What this task involves: The lines to repeat are those below from the one containing "exact ih (Memory.wf_write" down to the one containing "have h2 : b", both included; reproduce them exactly and nothing else.

Records shown:
-- ==== Sys2Proof/Laws/Memory.lean ====
section
/-!
SUPPORT. Memory as a map from addresses to bytes: a read after a write (20_memory.md R61, R68), and that every operation keeps the
canonical form.
-/

namespace Sys2Proof.Machine

/-- An address below every listed one reads as an unlisted one. -/
theorem Memory.read_of_lt {m : Memory} {a : Nat} (h : ∀ c ∈ m, a < c.1) : m.read a = resetByte a := by
  induction m with
  | nil => rfl
  | cons c m ih =>
    have hc : a ≠ c.1 := (h c (by simp)).ne
    simp only [Memory.read, if_neg hc]
    exact ih fun d hd => h d (by simp [hd])

theorem Memory.wf_tail {c : Host.Cell} {m : Memory} (h : Memory.wf (c :: m)) : Memory.wf m :=
  ⟨(List.pairwise_cons.1 h.1).2, fun d hd => h.2 d (by simp [hd])⟩

theorem Memory.lt_of_wf_cons {c : Host.Cell} {m : Memory} (h : Memory.wf (c :: m)) : ∀ d ∈ m, c.1 < d.1 :=
  (List.pairwise_cons.1 h.1).1

/-- A read after a write gives the byte written at that address, and the old byte at every other. -/
theorem Memory.read_write {m : Memory} (hm : m.wf) (a b : Nat) (v : Byte) :
    (m.write a v).read b = if b = a then v else m.read b := by
  induction m with
  | nil => unfold Memory.write; split_ifs <;> simp_all [Memory.read]
  | cons c m ih =>
    obtain ⟨k, u⟩ := c
    have hlt : ∀ d ∈ m, k < d.1 := Memory.lt_of_wf_cons hm
    have below : ∀ j, j ≤ k → Memory.read m j = resetByte j := fun j hj =>
      Memory.read_of_lt fun d hd => lt_of_le_of_lt hj (hlt d hd)
    have ih := ih (Memory.wf_tail hm)
    rcases lt_trichotomy a k with h | h | h
    · have ha := below a h.le
      by_cases hv : v = resetByte a <;> by_cases hb : b = a <;> simp_all [Memory.write, Memory.read, h.ne]
    · subst h
      have ha := below a le_rfl
      by_cases hv : v = resetByte a <;> by_cases hb : b = a <;> simp_all [Memory.write, Memory.read]
    · by_cases hb : b = k
      · subst hb; simp [Memory.write, Memory.read, h.not_gt, h.ne', h.ne]
      · simp [Memory.write, Memory.read, h.not_gt, h.ne', hb, ih]

/-- The addresses listed after a write were listed before, or are the one written. -/
theorem Memory.mem_write {m : Memory} {a : Nat} {v : Byte} {c : Host.Cell} (h : c ∈ m.write a v) :
    c ∈ m ∨ (c = (a, v) ∧ v ≠ resetByte a) := by
  induction m with
  | nil => unfold Memory.write at h; split_ifs at h <;> simp_all
  | cons d m ih =>
    unfold Memory.write at h
    split_ifs at h <;> simp only [List.mem_cons] at h ⊢ <;> tauto

/-- A write inside the address space keeps the canonical form. -/
theorem Memory.wf_write {m : Memory} (hm : m.wf) {a : Nat} (ha : a < Config.memSize) (v : Byte) :
    Memory.wf (m.write a v) := by
  constructor
  · induction m with
    | nil => unfold Memory.write; split_ifs <;> simp
    | cons d m ih =>
      have hlt := Memory.lt_of_wf_cons hm
      have ht := Memory.wf_tail hm
      unfold Memory.write
      split_ifs with h1 h2 h3 h4
      · exact hm.1
      · refine List.pairwise_cons.2 ⟨?_, hm.1⟩
        rintro e he
        rcases List.mem_cons.1 he with rfl | he
        · exact h1
        · exact h1.trans (hlt e he)
      · exact ht.1
      · exact List.pairwise_cons.2 ⟨fun e he => h3 ▸ hlt e he, ht.1⟩
      · refine List.pairwise_cons.2 ⟨fun e he => ?_, ih ht⟩
        rcases Memory.mem_write he with he | ⟨rfl, _⟩
        · exact hlt e he
        · exact lt_of_le_of_ne (not_lt.1 h1) (Ne.symm h3)
  · intro c hc
    rcases Memory.mem_write hc with hc | ⟨rfl, hv⟩
    · exact hm.2 c hc
    · exact ⟨ha, hv⟩

/-- Canonical memories that read the same everywhere are the same list. -/
theorem Memory.ext {m n : Memory} (hm : m.wf) (hn : n.wf) (h : ∀ a, m.read a = n.read a) : m = n := by
  induction m generalizing n with
  | nil =>
    cases n with
    | nil => rfl
    | cons d n => exact absurd (by simpa [Memory.read] using (h d.1).symm) (hn.2 d (by simp)).2
  | cons c m ih =>
    obtain ⟨j, u⟩ := c
    cases n with
    | nil => exact absurd (by simpa [Memory.read] using h j) (hm.2 (j, u) (by simp)).2
    | cons d n =>
      obtain ⟨k, w⟩ := d
      have hjm := Memory.lt_of_wf_cons hm
      have hkn := Memory.lt_of_wf_cons hn
      have hjk : j = k := by
        by_contra hne
        rcases lt_or_gt_of_ne hne with hl | hl
        · have := h j
          rw [Memory.read_of_lt (m := (k, w) :: n) (by
            rintro e he
            rcases List.mem_cons.1 he with rfl | he
            · exact hl
            · exact hl.trans (hkn e he))] at this
          exact (hm.2 (j, u) (by simp)).2 (by simpa [Memory.read] using this)
        · have := h k
          rw [Memory.read_of_lt (m := (j, u) :: m) (by
            rintro e he
            rcases List.mem_cons.1 he with rfl | he
            · exact hl
            · exact hl.trans (hjm e he))] at this
          exact (hn.2 (k, w) (by simp)).2 (by simpa [Memory.read] using this.symm)
      subst hjk
      have huw : u = w := by simpa [Memory.read] using h j
      subst huw
      congr 1
      refine ih (Memory.wf_tail hm) (Memory.wf_tail hn) fun a => ?_
      by_cases ha : a = j
      · subst ha; rw [Memory.read_of_lt hjm, Memory.read_of_lt hkn]
      · simpa [Memory.read, ha] using h a

/-- Bytes stored at increasing addresses inside the address space keep the canonical form. -/
theorem Memory.wf_writeList {m : Memory} (hm : m.wf) {a : Nat} {bs : List Byte} (h : a + bs.length ≤ Config.memSize) :
    Memory.wf (m.writeList a bs) := by
  induction bs generalizing m a with
  | nil => exact hm
  | cons b bs ih =>
    simp only [List.length_cons] at h
    exact ih (Memory.wf_write hm (by omega) b) (by omega)

/-- Reading after bytes were stored at increasing addresses. -/
theorem Memory.read_writeList {m : Memory} (hm : m.wf) {a : Nat} {bs : List Byte}
    (h : a + bs.length ≤ Config.memSize) (b : Nat) :
    (m.writeList a bs).read b = if a ≤ b ∧ b < a + bs.length then bs.getD (b - a) 0 else m.read b := by
  induction bs generalizing m a with
  | nil => simp [Memory.writeList]
  | cons v bs ih =>
    simp only [List.length_cons] at h
    rw [Memory.writeList, ih (Memory.wf_write hm (by omega) v) (by omega), Memory.read_write hm]
    by_cases hb : b = a
    · subst hb; simp
    · by_cases hr : a ≤ b ∧ b < a + (v :: bs).length
      · have h1 : a + 1 ≤ b ∧ b < a + 1 + bs.length := by simp only [List.length_cons] at hr; omega
        have h2 : b - a = b - (a + 1) + 1 := by omega
        rw [if_pos h1, if_pos hr, h2, List.getD_cons_succ]
      · have h1 : ¬(a + 1 ≤ b ∧ b < a + 1 + bs.length) := by simp only [List.length_cons] at hr; omega
        rw [if_neg h1, if_neg hr, if_neg hb]

/-- Placing a byte keeps the canonical form, wherever it falls. -/
theorem Memory.wf_place {m : Memory} (hm : m.wf) (a : Nat) (b : Byte) : Memory.wf (m.place a b) := by
  unfold Memory.place
  split_ifs with h
  · exact Memory.wf_write hm h b
  · exact hm

/-- The empty list is canonical. -/
theorem Memory.wf_nil : Memory.wf [] := ⟨List.Pairwise.nil, fun _ h => absurd h List.not_mem_nil⟩

/-- Memory after reset is canonical. -/
theorem State.wf_reset_mem : State.reset.mem.wf := Memory.wf_nil

/-- Memory after a full reset is canonical, whatever the small font. -/
theorem Memory.wf_reset (font : Vector Byte 80) : (Memory.reset font).wf := Memory.wf_writeList Memory.wf_nil (by simp [Config.memSize])

/-- Reading after a full reset. -/
theorem Memory.read_reset (font : Vector Byte 80) (a : Nat) :
    (Memory.reset font).read a = if h : a < 80 then font[a] else resetByte a := by
  rw [Memory.reset, Memory.read_writeList Memory.wf_nil (by simp [Config.memSize])]
  by_cases h : a < 80
  · simp [h, List.getD_eq_getElem?_getD]
  · simp [h, Memory.read]

/-- With the default small font nothing is listed. -/
@[simp] theorem Memory.reset_default : Memory.reset Config.fontSmall = [] := by decide

end Sys2Proof.Machine
end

Your solution:
    exact ih (Memory.wf_write hm (by omega) b) (by omega)

/-- Reading after bytes were stored at increasing addresses. -/
theorem Memory.read_writeList {m : Memory} (hm : m.wf) {a : Nat} {bs : List Byte}
    (h : a + bs.length ≤ Config.memSize) (b : Nat) :
    (m.writeList a bs).read b = if a ≤ b ∧ b < a + bs.length then bs.getD (b - a) 0 else m.read b := by
  induction bs generalizing m a with
  | nil => simp [Memory.writeList]
  | cons v bs ih =>
    simp only [List.length_cons] at h
    rw [Memory.writeList, ih (Memory.wf_write hm (by omega) v) (by omega), Memory.read_write hm]
    by_cases hb : b = a
    · subst hb; simp
    · by_cases hr : a ≤ b ∧ b < a + (v :: bs).length
      · have h1 : a + 1 ≤ b ∧ b < a + 1 + bs.length := by simp only [List.length_cons] at hr; omega
        have h2 : b - a = b - (a + 1) + 1 := by omega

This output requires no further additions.